“AHÍ TIENES A TU MADRE” (Jn 19,27)

1. Queridos hermanos y hermanas en Cristo Resucitado:

Hoy, anticipadamente, celebramos especialmente el Día de la Madre, contemplando a María como la Madre por excelencia. Ella es Madre de Jesús, Dios hecho hombre. Y porque es Madre de Cristo, Cabeza del Cuerpo que es la Iglesia, también es Madre nuestra. Nosotros somos también descendencia espiritual de nuestra Madre María Santísima, porque Cristo quiso incorporarnos a su familia divina y entregarnos a Ella como Madre de todos los creyentes. Y en este sentido resuenan también las palabras del profeta Isaías: “La descendencia de mi pueblo será conocida entre las naciones y sus vástagos, en medio de los pueblos; todos los que los vean, reconocerán que son la estirpe bendecida por el Señor” (Is 61,9).

Jesús, desde la Cruz, nos la entregó como Madre, dirigiéndose al apóstol san Juan y, en él, a toda la Iglesia y a toda la humanidad, cuando dijo: “«Mujer, ahí tienes a tu hijo». Después dice al discípulo: «Ahí tienes a tu madre»” (Jn 19,26-27). Y agrega el Evangelio: “Y desde aquella hora el discípulo la recibió en su casa”. Nos dejó esta herencia y la complacencia espiritual de tenerla y llevarla con nosotros como nuestra Madre, protectora e intercesora, que nos acompañe en el camino de la fe y nos conduzca siempre hacia su Hijo Jesucristo. María vino también a recordarnos algo esencial: que sin Dios el corazón humano se pierde, y que sólo la conversión, la oración y la paz nacida del Evangelio pueden salvar verdaderamente a la humanidad.
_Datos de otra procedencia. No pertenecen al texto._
/-! ### The external memories along a run -/

/-- Within a run BS and TRACE stay as they are, whatever the host does (R293). -/
theorem step_keeps_memories {s t : State} (h : step s = .next t) (hr : ¬ StartsRun s) :
    t.bs = s.bs ∧ t.trace = s.trace := by
  rcases step_cases h with ⟨-, rfl⟩ | ⟨w, rest, i, hs, hd, hx⟩ | ⟨w, rest, c, -, -, rfl⟩ | ⟨rest, hs, -⟩ |
    ⟨bytes, trace, rest, -, rfl⟩
  · exact ⟨rfl, rfl⟩
  · have hk := outsideKept_exec hd (mt (startsRun_command_iff hs).mpr hr) hx
    exact ⟨hk.bs, hk.trace⟩
  · exact ⟨rfl, rfl⟩
  · exact absurd (hs.elim (fun h => .inl ⟨rest, h⟩) fun ⟨w, h⟩ => .inr (.inl ⟨w, rest, h⟩)) hr
  · exact ⟨rfl, rfl⟩

/-- A step that starts a run takes what the host has provided, and nothing is left provided (R292). -/
theorem step_fills_memories {s t : State} (h : step s = .next t) (hr : StartsRun s) :
    t.bs = nextBs s ∧ t.trace = nextTrace s ∧ t.nextFill = none := by
  obtain ⟨n, p, rest, -, -, rfl | rfl⟩ := step_of_startsRun hr h <;> exact ⟨rfl, rfl, rfl⟩

/-- Settles O11: a step within a run keeps the memories, one that starts a run takes the filling or, without one, what
was there; the load move is the step's own equation. -/
theorem memoriesFilledOnlyBeforeRun : Obligations.MemoriesFilledOnlyBeforeRun := by
  refine ⟨fun s t h => ⟨step_keeps_memories h, fun hr hf => ?_, fun f hr hf => ?_⟩, fun s bytes tr rest hs => ?_⟩
  · simpa [nextBs, nextTrace, hf] using step_fills_memories h hr
  · simpa [nextBs, nextTrace, hf] using step_fills_memories h hr
  · simp [step, runMove, hs, loadMemories, takeMove]

end Sys2Proof.Machine
end

section
/-!
SUPPORT. The step as a relation: the cases of a step that goes on, each with the condition under which it is taken and
the state it leads to (R97, R200, R230, R290, R292). Every invariant of 10_state.md is a case analysis of it.
-/

namespace Sys2Proof.Machine

/-! ### The cases of TRANSLATE -/

/-- The port fails the coming read exactly when it answers and the answer is not the page (R65, U8). -/
theorem readWillFail_iff (s : State) : ReadWillFail s ↔ bsSilent s = false ∧ bsReadFails s = true := by
  unfold ReadWillFail bsSilent bsReadFails
  rcases s.bsAnswers with _ | ⟨answer, rest⟩
  · simp
  · cases answer <;> simp

/-- The port returns the page at the coming read exactly when it answers and does not fail (R65, U8). -/
theorem readWillSucceed_iff (s : State) : ReadWillSucceed s ↔ bsSilent s = false ∧ bsReadFails s = false := by
  unfold ReadWillSucceed bsSilent bsReadFails
  rcases s.bsAnswers with _ | ⟨answer, rest⟩
  · simp
  · cases answer <;> simp

/-- `TranslateTo a s t`: TRANSLATE of the address leads from `s` to `t`, by one of the paths of R200 to R204. -/
inductive TranslateTo (a : Addr) (s : State) : State → Prop
  /-- An admission check refuses it (R200). -/
  | refused {c : ErrCode} (hc : admission a s = some c) : TranslateTo a s (raiseError c false s)
  /-- TLB hit (R202). -/
  | tlbHit {f : Frame} (ha : Admitted s a) (hf : tlbFind s (pageOf a) = some f) :
      TranslateTo a s (complete a .tlbHit f (tlbPromote (pageOf a) f s))
  /-- Soft miss (R203). -/
  | softMiss {f : Frame} (ha : Admitted s a) (hf : tlbFind s (pageOf a) = none)
      (hp : ptLookup s (pageOf a) = some f) :
      TranslateTo a s (complete a .softMiss f (tlbInsert (pageOf a) f s))
  /-- Hard miss whose read fails (R209). -/
  | bsError (ha : Admitted s a) (hm : Misses s a) (hr : ReadWillFail s) :
      TranslateTo a s (raiseError .bsError true (bsReadDone s))
  /-- Hard miss whose page fills the victim frame (R204). -/
  | hardMiss (ha : Admitted s a) (hm : Misses s a) (hr : ReadWillSucceed s) :
      TranslateTo a s (complete a .hardMiss (selectVictim s s.total)
        (fillFrame (pageOf a) (selectVictim s s.total) (bsPage s (pageOf a)) (bsReadDone s)))

/-- A TRANSLATE that goes on takes one of the paths. -/
theorem TranslateTo.of_exec {a : Addr} {s t : State} (h : execTranslate a s = .next t) : TranslateTo a s t := by
  rcases execTranslate_cases h with ⟨c, hc, rfl⟩ | ⟨hc, f, hf, rfl⟩ | ⟨hc, hf, f, hp, rfl⟩ | ⟨hc, hf, hp, hs, rfl⟩
  · exact .refused hc
  · exact .tlbHit (admission_eq_none.mp hc) hf
  · exact .softMiss (admission_eq_none.mp hc) hf hp
  · rcases hardMiss_cases a s with ⟨hr, he⟩ | ⟨hr, he⟩ <;> rw [he]
    · exact .bsError (admission_eq_none.mp hc) ⟨hf, hp⟩ ((readWillFail_iff s).mpr ⟨hs, hr⟩)
    · exact .hardMiss (admission_eq_none.mp hc) ⟨hf, hp⟩ ((readWillSucceed_iff s).mpr ⟨hs, hr⟩)

/-- An admitted TRANSLATE takes one of the paths (R200). -/
theorem execTranslate_of_admitted {a : Addr} {s : State} (ha : Admitted s a) : execTranslate a s = resolve a s := by
  simp [execTranslate, admission_eq_none.mpr ha]

/-- A miss in both tables whose port answers is the hard miss (R204). -/
theorem resolve_of_misses {a : Addr} {s : State} (hm : Misses s a) (hs : bsSilent s = false) :
    resolve a s = .next (hardMiss a s) := by
  obtain ⟨hf, hp⟩ := hm
  simp [resolve, tlbLookup, hf, hp, hs]

/-- Each path is what the model's TRANSLATE runs under that path's condition. -/
theorem TranslateTo.exec {a : Addr} {s t : State} (h : TranslateTo a s t) : execTranslate a s = .next t := by
  cases h with
  | refused hc => simp [execTranslate, hc]
  | tlbHit ha hf => simp [execTranslate_of_admitted ha, resolve, tlbLookup, hf]
  | softMiss ha hf hp => simp [execTranslate_of_admitted ha, resolve, tlbLookup, hf, hp]
  | bsError ha hm hr =>
    obtain ⟨hs, hr⟩ := (readWillFail_iff s).mp hr
    simp [execTranslate_of_admitted ha, resolve_of_misses hm hs, Machine.hardMiss, hr]
  | hardMiss ha hm hr =>
    obtain ⟨hs, hr⟩ := (readWillSucceed_iff s).mp hr
    simp [execTranslate_of_admitted ha, resolve_of_misses hm hs, Machine.hardMiss, hr]

/-! ### The cases of a step -/

/-- The error a command word is refused with whatever the state is: a word that does not decode (R252, R253), an INIT
with an operand out of range (R255, R256). -/
def refusalOf : Decoded → Option ErrCode
  | .illegalOpcode => some .illegalOpcode
  | .reservedBits => some .reservedBits
  | .ok (.init n b) =>
    if n.toNat = 0 ∨ 256 < n.toNat then some .badNumFrames
    else if policyOfBits b = none then some .badPolicy else none
  | .ok _ => none

theorem refusalOf_ne_none_code (d : Decoded) : refusalOf d ≠ some .none := by
  unfold refusalOf
  repeat' split
  all_goals simp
2. Hace 109 años, en 1917, en una pequeña aldea de Portugal llamada Fátima, la Virgen María se apareció a tres humildes pastorcitos: Lucía, Jacinta y Francisco. Dios escogió nuevamente a los pequeños, a los sencillos, a los pobres, para hablar al mundo entero. Así se cumple una vez más la Palabra del Señor: “Te doy gracias, Padre, porque has ocultado estas cosas a los sabios y entendidos, y las has revelado a los pequeños” (cf. Mt 11,25).

3. La Virgen vino en un tiempo de guerras, de odio, de violencia y de incertidumbre. Era el contexto de la Primera Guerra Mundial. Pero el mensaje de Fátima no quedó encerrado en aquel momento histórico. Su llamado sigue resonando hoy, en este año 2026, en medio de un mundo herido por conflictos, divisiones, violencias familiares, injusticias sociales, corrupción, narcotráfico, pobreza y tantas formas de sufrimiento humano.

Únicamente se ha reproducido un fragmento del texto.